### PROBLEM DETAILS
Below are lines of data, and only some are wanted. Please repeat exactly those from the line that has "s.dirLag := rfl" through the line that has "s.pages := rfl".

### DATA TO EXAMINE
/-! ### modChip -/

@[simp] theorem State.modChip_pending (s : State) (c : BitVec 16) (f : ChipSt → ChipSt) : (s.modChip c f).pending = s.pending := rfl
@[simp] theorem State.modChip_now (s : State) (c : BitVec 16) (f : ChipSt → ChipSt) : (s.modChip c f).now = s.now := rfl
@[simp] theorem State.modChip_free (s : State) (c : BitVec 16) (f : ChipSt → ChipSt) : (s.modChip c f).free = s.free := rfl
@[simp] theorem State.modChip_todo (s : State) (c : BitVec 16) (f : ChipSt → ChipSt) : (s.modChip c f).todo = s.todo := rfl
@[simp] theorem State.modChip_onHold (s : State) (c : BitVec 16) (f : ChipSt → ChipSt) : (s.modChip c f).onHold = s.onHold := rfl
@[simp] theorem State.modChip_upsets (s : State) (c : BitVec 16) (f : ChipSt → ChipSt) : (s.modChip c f).upsets = s.upsets := rfl
@[simp] theorem State.modChip_out (s : State) (c : BitVec 16) (f : ChipSt → ChipSt) : (s.modChip c f).out = s.out := rfl
@[simp] theorem State.modChip_iml (s : State) (c : BitVec 16) (f : ChipSt → ChipSt) : (s.modChip c f).iml = s.iml := rfl
@[simp] theorem State.modChip_rom (s : State) (c : BitVec 16) (f : ChipSt → ChipSt) : (s.modChip c f).rom = s.rom := rfl
@[simp] theorem State.modChip_pins (s : State) (c : BitVec 16) (f : ChipSt → ChipSt) : (s.modChip c f).pins = s.pins := rfl
@[simp] theorem State.modChip_img (s : State) (c : BitVec 16) (f : ChipSt → ChipSt) : (s.modChip c f).img = s.img := rfl
@[simp] theorem State.modChip_posmap (s : State) (c : BitVec 16) (f : ChipSt → ChipSt) : (s.modChip c f).posmap = s.posmap := rfl
@[simp] theorem State.modChip_votes (s : State) (c : BitVec 16) (f : ChipSt → ChipSt) : (s.modChip c f).votes = s.votes := rfl
@[simp] theorem State.modChip_use (s : State) (c : BitVec 16) (f : ChipSt → ChipSt) : (s.modChip c f).use = s.use := rfl
@[simp] theorem State.modChip_spent (s : State) (c : BitVec 16) (f : ChipSt → ChipSt) : (s.modChip c f).spent = s.spent := rfl
@[simp] theorem State.modChip_refusals (s : State) (c : BitVec 16) (f : ChipSt → ChipSt) : (s.modChip c f).refusals = s.refusals := rfl
@[simp] theorem State.modChip_held (s : State) (c : BitVec 16) (f : ChipSt → ChipSt) : (s.modChip c f).held = s.held := rfl
@[simp] theorem State.modChip_lanes (s : State) (c : BitVec 16) (f : ChipSt → ChipSt) : (s.modChip c f).lanes = s.lanes := rfl
@[simp] theorem State.modChip_entries (s : State) (c : BitVec 16) (f : ChipSt → ChipSt) : (s.modChip c f).entries = s.entries := rfl
@[simp] theorem State.modChip_slots (s : State) (c : BitVec 16) (f : ChipSt → ChipSt) : (s.modChip c f).slots = s.slots := rfl
@[simp] theorem State.modChip_leaves (s : State) (c : BitVec 16) (f : ChipSt → ChipSt) : (s.modChip c f).leaves = s.leaves := rfl
@[simp] theorem State.modChip_notes (s : State) (c : BitVec 16) (f : ChipSt → ChipSt) : (s.modChip c f).notes = s.notes := rfl
@[simp] theorem State.modChip_seam (s : State) (c : BitVec 16) (f : ChipSt → ChipSt) : (s.modChip c f).seam = s.seam := rfl
@[simp] theorem State.modChip_seamNext (s : State) (c : BitVec 16) (f : ChipSt → ChipSt) : (s.modChip c f).seamNext = s.seamNext := rfl
@[simp] theorem State.modChip_waitq (s : State) (c : BitVec 16) (f : ChipSt → ChipSt) : (s.modChip c f).waitq = s.waitq := rfl
@[simp] theorem State.modChip_recs (s : State) (c : BitVec 16) (f : ChipSt → ChipSt) : (s.modChip c f).recs = s.recs := rfl
@[simp] theorem State.modChip_backing (s : State) (c : BitVec 16) (f : ChipSt → ChipSt) : (s.modChip c f).backing = s.backing := rfl
@[simp] theorem State.modChip_mblocks (s : State) (c : BitVec 16) (f : ChipSt → ChipSt) : (s.modChip c f).mblocks = s.mblocks := rfl
@[simp] theorem State.modChip_ablocks (s : State) (c : BitVec 16) (f : ChipSt → ChipSt) : (s.modChip c f).ablocks = s.ablocks := rfl
@[simp] theorem State.modChip_accs (s : State) (c : BitVec 16) (f : ChipSt → ChipSt) : (s.modChip c f).accs = s.accs := rfl
@[simp] theorem State.modChip_stages (s : State) (c : BitVec 16) (f : ChipSt → ChipSt) : (s.modChip c f).stages = s.stages := rfl
@[simp] theorem State.modChip_lockDir (s : State) (c : BitVec 16) (f : ChipSt → ChipSt) : (s.modChip c f).lockDir = s.lockDir := rfl
@[simp] theorem State.modChip_dirLag (s : State) (c : BitVec 16) (f : ChipSt → ChipSt) : (s.modChip c f).dirLag = s.dirLag := rfl
@[simp] theorem State.modChip_files (s : State) (c : BitVec 16) (f : ChipSt → ChipSt) : (s.modChip c f).files = s.files := rfl
@[simp] theorem State.modChip_seqs (s : State) (c : BitVec 16) (f : ChipSt → ChipSt) : (s.modChip c f).seqs = s.seqs := rfl
@[simp] theorem State.modChip_pages (s : State) (c : BitVec 16) (f : ChipSt → ChipSt) : (s.modChip c f).pages = s.pages := rfl
@[simp] theorem State.modChip_pageFrame (s : State) (c : BitVec 16) (f : ChipSt → ChipSt) : (s.modChip c f).pageFrame = s.pageFrame := rfl
@[simp] theorem State.modChip_badPages (s : State) (c : BitVec 16) (f : ChipSt → ChipSt) : (s.modChip c f).badPages = s.badPages := rfl
@[simp] theorem State.modChip_holds (s : State) (c : BitVec 16) (f : ChipSt → ChipSt) : (s.modChip c f).holds = s.holds := rfl
@[simp] theorem State.modChip_groups (s : State) (c : BitVec 16) (f : ChipSt → ChipSt) : (s.modChip c f).groups = s.groups := rfl
@[simp] theorem State.modChip_grpSel (s : State) (c : BitVec 16) (f : ChipSt → ChipSt) : (s.modChip c f).grpSel = s.grpSel := rfl
@[simp] theorem State.modChip_lctxs (s : State) (c : BitVec 16) (f : ChipSt → ChipSt) : (s.modChip c f).lctxs = s.lctxs := rfl
@[simp] theorem State.modChip_gather (s : State) (c : BitVec 16) (f : ChipSt → ChipSt) : (s.modChip c f).gather = s.gather := rfl
@[simp] theorem State.modChip_susp (s : State) (c : BitVec 16) (f : ChipSt → ChipSt) : (s.modChip c f).susp = s.susp := rfl
@[simp] theorem State.modChip_glocks (s : State) (c : BitVec 16) (f : ChipSt → ChipSt) : (s.modChip c f).glocks = s.glocks := rfl
@[simp] theorem State.modChip_glockReqs (s : State) (c : BitVec 16) (f : ChipSt → ChipSt) : (s.modChip c f).glockReqs = s.glockReqs := rfl
@[simp] theorem State.modChip_ports (s : State) (c : BitVec 16) (f : ChipSt → ChipSt) : (s.modChip c f).ports = s.ports := rfl
@[simp] theorem State.modChip_tun (s : State) (c : BitVec 16) (f : ChipSt → ChipSt) : (s.modChip c f).tun = s.tun := rfl
@[simp] theorem State.modChip_wq (s : State) (c : BitVec 16) (f : ChipSt → ChipSt) : (s.modChip c f).wq = s.wq := rfl
@[simp] theorem State.modChip_wk (s : State) (c : BitVec 16) (f : ChipSt → ChipSt) : (s.modChip c f).wk = s.wk := rfl
@[simp] theorem State.modChip_pwrc (s : State) (c : BitVec 16) (f : ChipSt → ChipSt) : (s.modChip c f).pwrc = s.pwrc := rfl
@[simp] theorem State.modChip_blks (s : State) (c : BitVec 16) (f : ChipSt → ChipSt) : (s.modChip c f).blks = s.blks := rfl
@[simp] theorem State.modChip_alive (s : State) (c : BitVec 16) (f : ChipSt → ChipSt) : (s.modChip c f).alive = s.alive := rfl
@[simp] theorem State.modChip_conds (s : State) (c : BitVec 16) (f : ChipSt → ChipSt) : (s.modChip c f).conds = s.conds := rfl
@[simp] theorem State.modChip_rep (s : State) (c : BitVec 16) (f : ChipSt → ChipSt) : (s.modChip c f).rep = s.rep := rfl
@[simp] theorem State.modChip_tsync (s : State) (c : BitVec 16) (f : ChipSt → ChipSt) : (s.modChip c f).tsync = s.tsync := rfl
@[simp] theorem State.modChip_tap (s : State) (c : BitVec 16) (f : ChipSt → ChipSt) : (s.modChip c f).tap = s.tap := rfl
@[simp] theorem State.modChip_trace (s : State) (c : BitVec 16) (f : ChipSt → ChipSt) : (s.modChip c f).trace = s.trace := rfl
@[simp] theorem State.modChip_resets (s : State) (c : BitVec 16) (f : ChipSt → ChipSt) : (s.modChip c f).resets = s.resets := rfl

### OUTPUT
@[simp] theorem State.modChip_dirLag (s : State) (c : BitVec 16) (f : ChipSt → ChipSt) : (s.modChip c f).dirLag = s.dirLag := rfl
@[simp] theorem State.modChip_files (s : State) (c : BitVec 16) (f : ChipSt → ChipSt) : (s.modChip c f).files = s.files := rfl
@[simp] theorem State.modChip_seqs (s : State) (c : BitVec 16) (f : ChipSt → ChipSt) : (s.modChip c f).seqs = s.seqs := rfl
@[simp] theorem State.modChip_pages (s : State) (c : BitVec 16) (f : ChipSt → ChipSt) : (s.modChip c f).pages = s.pages := rfl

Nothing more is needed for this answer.